I am interested to try it soon, My print speeds are near my extruder max, but this will let me increase accels, and possibly make me get a high flow nozzle (and better cooling).
1 Like
jeffeb3
December 21, 2022, 5:24pm
3
I hope you mean prusa slicer, which is forked from slic3r. Unless there are updates to slic3r I don’t know about, most of the improvements have been by the sw team at prusa.
1 Like
I was referencing both, adding the traditional 3 in there to denote the older stale version. I did call prusaslicer simply ‘slicer’, with e not 3, because prepending prusa is so much work hehe. By no means was I attempting to slight or in any way minimize the excellent work that the prusa sw team has done.

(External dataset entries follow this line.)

-- ==== Sys2Proof/Laws/Encoding.lean ====
section
/-!
SUPPORT. The encoder and the decoder agree, format by format: the opcode and every field of a word read back as they were
written (R23, R24).
-/

namespace Sys2Proof

theorem Encode.bit_lt (b : Bool) : Encode.bit b < 2 ^ 1 := by cases b <;> decide

/-- The bytes of a number read back as the number. -/
theorem ofBytes_toBytes (n v : Nat) : ofBytes (toBytes n v) = v % 256 ^ n := by
  induction n generalizing v with
  | zero => simp [toBytes, ofBytes, Nat.mod_one]
  | succ n ih =>
    simp only [toBytes, ofBytes, ih, BitVec.toNat_ofNat]
    rw [show (2 : Nat) ^ 8 = 256 from rfl, Nat.mod_mod, Nat.pow_succ', Nat.mod_mul]

@[simp] theorem length_toBytes (n v : Nat) : (toBytes n v).length = n := by
  induction n generalizing v with
  | zero => rfl
  | succ n ih => simp [toBytes, ih]

/-- Every value of a list of fields fits its width. -/
def Encode.fits (l : List (Nat × Nat)) : Prop := ∀ f ∈ l, f.2 < 2 ^ f.1

/-- The bits that a list of fields takes. -/
def Encode.width (l : List (Nat × Nat)) : Nat := (l.map (·.1)).sum

theorem Encode.pack_lt {l : List (Nat × Nat)} (h : Encode.fits l) : Encode.pack l < 2 ^ Encode.width l := by
  induction l with
  | nil => decide
  | cons f fs ih =>
    have hf : f.2 < 2 ^ f.1 := h f (by simp)
    have hs : Encode.pack fs + 1 ≤ 2 ^ Encode.width fs := ih fun g hg => h g (by simp [hg])
    have := Nat.mul_le_mul_left (2 ^ f.1) hs
    simp only [Encode.pack, Encode.width, List.map_cons, List.sum_cons, Nat.pow_add] at *
    rw [Nat.mul_add] at this
    omega

/-- Field number `i` of a packed number reads as it was written. -/
theorem Encode.pack_field {l : List (Nat × Nat)} (h : Encode.fits l) (i : Nat) {n v : Nat} (hi : l[i]? = some (n, v)) :
    Encode.pack l / 2 ^ Encode.width (l.take i) % 2 ^ n = v := by
  induction l generalizing i with
  | nil => simp at hi
  | cons f fs ih =>
    have hf : f.2 < 2 ^ f.1 := h f (by simp)
    cases i with
    | zero =>
      obtain rfl : f = (n, v) := by simpa using hi
      simp [Encode.width, Encode.pack, Nat.mod_eq_of_lt hf]
    | succ i =>
      have e : Encode.width ((f :: fs).take (i + 1)) = f.1 + Encode.width (fs.take i) := by simp [Encode.width]
      rw [e, Encode.pack, Nat.pow_add, ← Nat.div_div_eq_div_mul, Nat.add_mul_div_left _ _ (Nat.two_pow_pos _),
        Nat.div_eq_of_lt hf, Nat.zero_add]
      exact ih (fun g hg => h g (by simp [hg])) i (by simpa using hi)

theorem Encode.toNat_pack {l : List (Nat × Nat)} (h : Encode.fits l) (hw : Encode.width l = 96) :
    (BitVec.ofNat 96 (Encode.pack l)).toNat = Encode.pack l := by
  rw [BitVec.toNat_ofNat]
  exact Nat.mod_eq_of_lt (hw ▸ Encode.pack_lt h)

/-- A field of a packed word. -/
theorem Decode.field_pack {l : List (Nat × Nat)} (h : Encode.fits l) (i n v lo : Nat)
    (hi : l[i]? = some (n, v)) (hlo : Encode.width (l.take i) = lo) :
    Decode.field n (Encode.pack l) lo = BitVec.ofNat n v := by
  apply BitVec.eq_of_toNat_eq
  have hv : v < 2 ^ n := h _ (List.mem_of_getElem? hi)
  rw [Decode.field, BitVec.toNat_ofNat, BitVec.toNat_ofNat, ← hlo, Encode.pack_field h i hi, Nat.mod_eq_of_lt hv]

/-- A flag of a packed word. -/
theorem Decode.flag_pack {l : List (Nat × Nat)} (h : Encode.fits l) (i : Nat) (b : Bool) (lo : Nat)
    (hi : l[i]? = some (1, Encode.bit b)) (hlo : Encode.width (l.take i) = lo) :
    Decode.flag (Encode.pack l) lo = b := by
  have e := Encode.pack_field h i hi
  rw [hlo, Nat.pow_one] at e
  rw [Decode.flag, e]
  cases b <;> rfl

/-- The opcode of a packed word. -/
theorem Encode.pack_op {l : List (Nat × Nat)} (op : Nat) (h : Encode.fits ((10, op) :: l)) :
    Encode.pack ((10, op) :: l) % 2 ^ 10 = op := by
  simpa [Encode.width] using Encode.pack_field h 0 (n := 10) (v := op) rfl

theorem Encode.fits_nil : Encode.fits [] := fun _ h => absurd h List.not_mem_nil

theorem Encode.fits_cons {n v : Nat} {l : List (Nat × Nat)} (hv : v < 2 ^ n) (hl : Encode.fits l) :
    Encode.fits ((n, v) :: l) := fun f hf => (List.mem_cons.mp hf).elim (fun e => e ▸ hv) (hl f)

theorem Encode.head_fits {op : Nat} (ho : op < 2 ^ 10) (h : Head) {l : List (Nat × Nat)} (hl : Encode.fits l) :
    Encode.fits (Encode.head op h ++ l) := by
  simp only [Encode.head, List.cons_append, List.nil_append]
  exact fits_cons ho (fits_cons (bit_lt _) (fits_cons (bit_lt _) (fits_cons h.lt.isLt (fits_cons h.pr.isLt
    (fits_cons h.d.isLt (fits_cons h.a.isLt (fits_cons h.b.isLt (fits_cons h.c.isLt hl))))))))

/-- The common fields of a word read back. -/
theorem Decode.head_pack {op : Nat} {h : Head} {l : List (Nat × Nat)} (hl : Encode.fits (Encode.head op h ++ l)) :
    Decode.head (Encode.pack (Encode.head op h ++ l)) = h := by
  have e1 := Decode.flag_pack hl 1 h.u 10 rfl rfl
  have e2 := Decode.flag_pack hl 2 h.ws 11 rfl rfl
  have e3 := Decode.field_pack hl 3 2 h.lt.toNat 12 rfl rfl
  have e4 := Decode.field_pack hl 4 4 h.pr.toNat 14 rfl rfl
  have e5 := Decode.field_pack hl 5 8 h.d.toNat 18 rfl rfl
  have e6 := Decode.field_pack hl 6 8 h.a.toNat 26 rfl rfl
  have e7 := Decode.field_pack hl 7 8 h.b.toNat 34 rfl rfl
  have e8 := Decode.field_pack hl 8 8 h.c.toNat 42 rfl rfl
  simp only [Decode.head, e1, e2, e3, e4, e5, e6, e7, e8, BitVec.ofNat_toNat, BitVec.setWidth_eq]

theorem Encode.kFields_fits {op : Nat} (ho : op < 2 ^ 10) (w : KWord) : Encode.fits (Encode.kFields op w) :=
  Encode.head_fits ho w.h (Encode.fits_cons w.ty.isLt (Encode.fits_cons w.md.isLt (Encode.fits_cons w.imm.isLt
    Encode.fits_nil)))

theorem Encode.kWord_toNat {op : Nat} (ho : op < 2 ^ 10) (w : KWord) :
    (Encode.kWord op w).toNat = Encode.pack (Encode.kFields op w) :=
  Encode.toNat_pack (Encode.kFields_fits ho w) (by simp [Encode.width, Encode.kFields, Encode.head])

theorem Encode.kWord_op {op : Nat} (ho : op < 2 ^ 10) (w : KWord) : (Encode.kWord op w).toNat % 2 ^ 10 = op := by
  rw [Encode.kWord_toNat ho]
  exact Encode.pack_op op (Encode.kFields_fits ho w)

/-- The fields of a K-format word read back. -/
theorem Decode.kWord_encode {op : Nat} (ho : op < 2 ^ 10) (w : KWord) : Decode.kWord (Encode.kWord op w).toNat = w := by
  have hl := Encode.kFields_fits ho w
  have e0 := Decode.field_pack hl 9 8 w.ty.toNat 50 rfl (by simp [Encode.width, Encode.kFields, Encode.head])
  have e1 := Decode.field_pack hl 10 6 w.md.toNat 58 rfl (by simp [Encode.width, Encode.kFields, Encode.head])
  have e2 := Decode.field_pack hl 11 32 w.imm.toNat 64 rfl (by simp [Encode.width, Encode.kFields, Encode.head])
  have eh : Decode.head (Encode.pack (Encode.kFields op w)) = w.h := Decode.head_pack hl
  simp only [Encode.kWord_toNat ho, Decode.kWord, eh, e0, e1, e2, BitVec.ofNat_toNat,
    BitVec.setWidth_eq]

theorem Encode.jFields_fits {op : Nat} (ho : op < 2 ^ 10) (w : JWord) : Encode.fits (Encode.jFields op w) :=
  Encode.head_fits ho w.h (Encode.fits_cons w.md.isLt (Encode.fits_cons w.off.isLt Encode.fits_nil))

theorem Encode.jWord_toNat {op : Nat} (ho : op < 2 ^ 10) (w : JWord) :
    (Encode.jWord op w).toNat = Encode.pack (Encode.jFields op w) :=
  Encode.toNat_pack (Encode.jFields_fits ho w) (by simp [Encode.width, Encode.jFields, Encode.head])

theorem Encode.jWord_op {op : Nat} (ho : op < 2 ^ 10) (w : JWord) : (Encode.jWord op w).toNat % 2 ^ 10 = op := by
  rw [Encode.jWord_toNat ho]
  exact Encode.pack_op op (Encode.jFields_fits ho w)

/-- The fields of a J-format word read back. -/
theorem Decode.jWord_encode {op : Nat} (ho : op < 2 ^ 10) (w : JWord) : Decode.jWord (Encode.jWord op w).toNat = w := by
  have hl := Encode.jFields_fits ho w
  have e0 := Decode.field_pack hl 9 14 w.md.toNat 50 rfl (by simp [Encode.width, Encode.jFields, Encode.head])
  have e1 := Decode.field_pack hl 10 32 w.off.toNat 64 rfl (by simp [Encode.width, Encode.jFields, Encode.head])
  have eh : Decode.head (Encode.pack (Encode.jFields op w)) = w.h := Decode.head_pack hl
  simp only [Encode.jWord_toNat ho, Decode.jWord, eh, e0, e1, BitVec.ofNat_toNat,
    BitVec.setWidth_eq]

theorem Encode.mFields_fits {op : Nat} (ho : op < 2 ^ 10) (w : MWord) : Encode.fits (Encode.mFields op w) :=
  Encode.head_fits ho w.h (Encode.fits_cons w.space.isLt (Encode.fits_cons w.size.isLt (Encode.fits_cons
    w.ord.isLt (Encode.fits_cons w.hint.isLt (Encode.fits_cons w.z.isLt (Encode.fits_cons w.off.isLt
    Encode.fits_nil))))))

theorem Encode.mWord_toNat {op : Nat} (ho : op < 2 ^ 10) (w : MWord) :
    (Encode.mWord op w).toNat = Encode.pack (Encode.mFields op w) :=
  Encode.toNat_pack (Encode.mFields_fits ho w) (by simp [Encode.width, Encode.mFields, Encode.head])

theorem Encode.mWord_op {op : Nat} (ho : op < 2 ^ 10) (w : MWord) : (Encode.mWord op w).toNat % 2 ^ 10 = op := by
  rw [Encode.mWord_toNat ho]
  exact Encode.pack_op op (Encode.mFields_fits ho w)

/-- The fields of an M-format word read back. -/
theorem Decode.mWord_encode {op : Nat} (ho : op < 2 ^ 10) (w : MWord) : Decode.mWord (Encode.mWord op w).toNat = w := by
  have hl := Encode.mFields_fits ho w
  have e0 := Decode.field_pack hl 9 2 w.space.toNat 50 rfl (by simp [Encode.width, Encode.mFields, Encode.head])
  have e1 := Decode.field_pack hl 10 4 w.size.toNat 52 rfl (by simp [Encode.width, Encode.mFields, Encode.head])
  have e2 := Decode.field_pack hl 11 2 w.ord.toNat 56 rfl (by simp [Encode.width, Encode.mFields, Encode.head])
  have e3 := Decode.field_pack hl 12 3 w.hint.toNat 58 rfl (by simp [Encode.width, Encode.mFields, Encode.head])
  have e4 := Decode.field_pack hl 13 3 w.z.toNat 61 rfl (by simp [Encode.width, Encode.mFields, Encode.head])
  have e5 := Decode.field_pack hl 14 32 w.off.toNat 64 rfl (by simp [Encode.width, Encode.mFields, Encode.head])
  have eh : Decode.head (Encode.pack (Encode.mFields op w)) = w.h := Decode.head_pack hl
  simp only [Encode.mWord_toNat ho, Decode.mWord, eh, e0, e1, e2, e3, e4, e5, BitVec.ofNat_toNat,
    BitVec.setWidth_eq]

theorem Encode.tFields_fits {op : Nat} (ho : op < 2 ^ 10) (w : TWord) : Encode.fits (Encode.tFields op w) :=
  Encode.head_fits ho w.h (Encode.fits_cons w.plane.isLt (Encode.fits_cons w.tile.isLt (Encode.fits_cons
    w.md.isLt (Encode.fits_cons w.osrq.isLt (Encode.fits_cons w.td.isLt (Encode.fits_cons w.ct.isLt
    (Encode.fits_cons w.asrc.isLt (Encode.fits_cons w.atile.isLt (Encode.fits_cons w.z.isLt
    Encode.fits_nil)))))))))

theorem Encode.tWord_toNat {op : Nat} (ho : op < 2 ^ 10) (w : TWord) :
    (Encode.tWord op w).toNat = Encode.pack (Encode.tFields op w) :=
  Encode.toNat_pack (Encode.tFields_fits ho w) (by simp [Encode.width, Encode.tFields, Encode.head])

theorem Encode.tWord_op {op : Nat} (ho : op < 2 ^ 10) (w : TWord) : (Encode.tWord op w).toNat % 2 ^ 10 = op := by
  rw [Encode.tWord_toNat ho]
  exact Encode.pack_op op (Encode.tFields_fits ho w)

/-- The fields of a T-format word read back. -/
theorem Decode.tWord_encode {op : Nat} (ho : op < 2 ^ 10) (w : TWord) : Decode.tWord (Encode.tWord op w).toNat = w := by
  have hl := Encode.tFields_fits ho w
  have e0 := Decode.field_pack hl 9 2 w.plane.toNat 50 rfl (by simp [Encode.width, Encode.tFields, Encode.head])
  have e1 := Decode.field_pack hl 10 6 w.tile.toNat 52 rfl (by simp [Encode.width, Encode.tFields, Encode.head])
  have e2 := Decode.field_pack hl 11 6 w.md.toNat 58 rfl (by simp [Encode.width, Encode.tFields, Encode.head])
  have e3 := Decode.field_pack hl 12 4 w.osrq.toNat 64 rfl (by simp [Encode.width, Encode.tFields, Encode.head])
  have e4 := Decode.field_pack hl 13 4 w.td.toNat 68 rfl (by simp [Encode.width, Encode.tFields, Encode.head])
  have e5 := Decode.field_pack hl 14 4 w.ct.toNat 72 rfl (by simp [Encode.width, Encode.tFields, Encode.head])
  have e6 := Decode.field_pack hl 15 4 w.asrc.toNat 76 rfl (by simp [Encode.width, Encode.tFields, Encode.head])
  have e7 := Decode.field_pack hl 16 6 w.atile.toNat 80 rfl (by simp [Encode.width, Encode.tFields, Encode.head])
  have e8 := Decode.field_pack hl 17 10 w.z.toNat 86 rfl (by simp [Encode.width, Encode.tFields, Encode.head])
  have eh : Decode.head (Encode.pack (Encode.tFields op w)) = w.h := Decode.head_pack hl
  simp only [Encode.tWord_toNat ho, Decode.tWord, eh, e0, e1, e2, e3, e4, e5, e6, e7, e8, BitVec.ofNat_toNat,
    BitVec.setWidth_eq]

theorem Encode.eFields_fits {op : Nat} (ho : op < 2 ^ 10) (w : EWord) : Encode.fits (Encode.eFields op w) :=
  Encode.head_fits ho w.h (Encode.fits_cons w.pi.isLt (Encode.fits_cons w.sub.isLt (Encode.fits_cons
    w.sel.isLt (Encode.fits_cons w.z.isLt (Encode.fits_cons w.imm.isLt Encode.fits_nil)))))

theorem Encode.eWord_toNat {op : Nat} (ho : op < 2 ^ 10) (w : EWord) :
    (Encode.eWord op w).toNat = Encode.pack (Encode.eFields op w) :=
  Encode.toNat_pack (Encode.eFields_fits ho w) (by simp [Encode.width, Encode.eFields, Encode.head])

theorem Encode.eWord_op {op : Nat} (ho : op < 2 ^ 10) (w : EWord) : (Encode.eWord op w).toNat % 2 ^ 10 = op := by
  rw [Encode.eWord_toNat ho]
  exact Encode.pack_op op (Encode.eFields_fits ho w)

/-- The fields of an E-format word read back. -/
theorem Decode.eWord_encode {op : Nat} (ho : op < 2 ^ 10) (w : EWord) : Decode.eWord (Encode.eWord op w).toNat = w := by
  have hl := Encode.eFields_fits ho w
  have e0 := Decode.field_pack hl 9 3 w.pi.toNat 50 rfl (by simp [Encode.width, Encode.eFields, Encode.head])
  have e1 := Decode.field_pack hl 10 3 w.sub.toNat 53 rfl (by simp [Encode.width, Encode.eFields, Encode.head])
  have e2 := Decode.field_pack hl 11 6 w.sel.toNat 56 rfl (by simp [Encode.width, Encode.eFields, Encode.head])
  have e3 := Decode.field_pack hl 12 2 w.z.toNat 62 rfl (by simp [Encode.width, Encode.eFields, Encode.head])
  have e4 := Decode.field_pack hl 13 32 w.imm.toNat 64 rfl (by simp [Encode.width, Encode.eFields, Encode.head])
  have eh : Decode.head (Encode.pack (Encode.eFields op w)) = w.h := Decode.head_pack hl
  simp only [Encode.eWord_toNat ho, Decode.eWord, eh, e0, e1, e2, e3, e4, BitVec.ofNat_toNat,
    BitVec.setWidth_eq]

/-- ASRC of a T-format word reads back. -/
theorem Encode.tWord_asrc {op : Nat} (ho : op < 2 ^ 10) (w : TWord) :
    bitsOf (Encode.tWord op w).toNat 79 76 = w.asrc.toNat := by
  rw [Encode.tWord_toNat ho, bitsOf, Nat.shiftRight_eq_div_pow]
  have h := Encode.pack_field (Encode.tFields_fits ho w) 15 (n := 4) (v := w.asrc.toNat) rfl
  rwa [show Encode.width ((Encode.tFields op w).take 15) = 76 by simp [Encode.width, Encode.tFields, Encode.head]] at h

/-- ASRC values that name neither a tile nor a shape record are the register form. -/
theorem Decode.mma_registers {w : TWord} (h1 : w.asrc ≠ 1) (h2 : w.asrc ≠ 2) :
    Decode.mma w.asrc.toNat w = .mmaRegisters w := by
  have e1 : w.asrc.toNat ≠ 1 := fun h => h1 (BitVec.eq_of_toNat_eq h)
  have e2 : w.asrc.toNat ≠ 2 := fun h => h2 (BitVec.eq_of_toNat_eq h)
  unfold Decode.mma
  split <;> first | contradiction | rfl

/-- An opcode that R40 does not assign is the unassigned row. -/
theorem Decode.byOpcode_unassigned {op v : Nat} (h : opcodeAssigned op = false) :
    Decode.byOpcode op v = .unassignedOpcode (BitVec.ofNat 96 v) := by
  unfold Decode.byOpcode
  split <;> first | exact absurd h (by decide) | rfl

end Sys2Proof
end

On a side note… 2.1.2 may have some bug with max31865 using sw spi on my gtr 1.0 board (using a breakout for a 3-wire pt100). It keeps giving me max temp errors at bootup… and randomly will boot succesfully. Must me some timing issue that was introduced… trying to sort it now. It worked 100% before.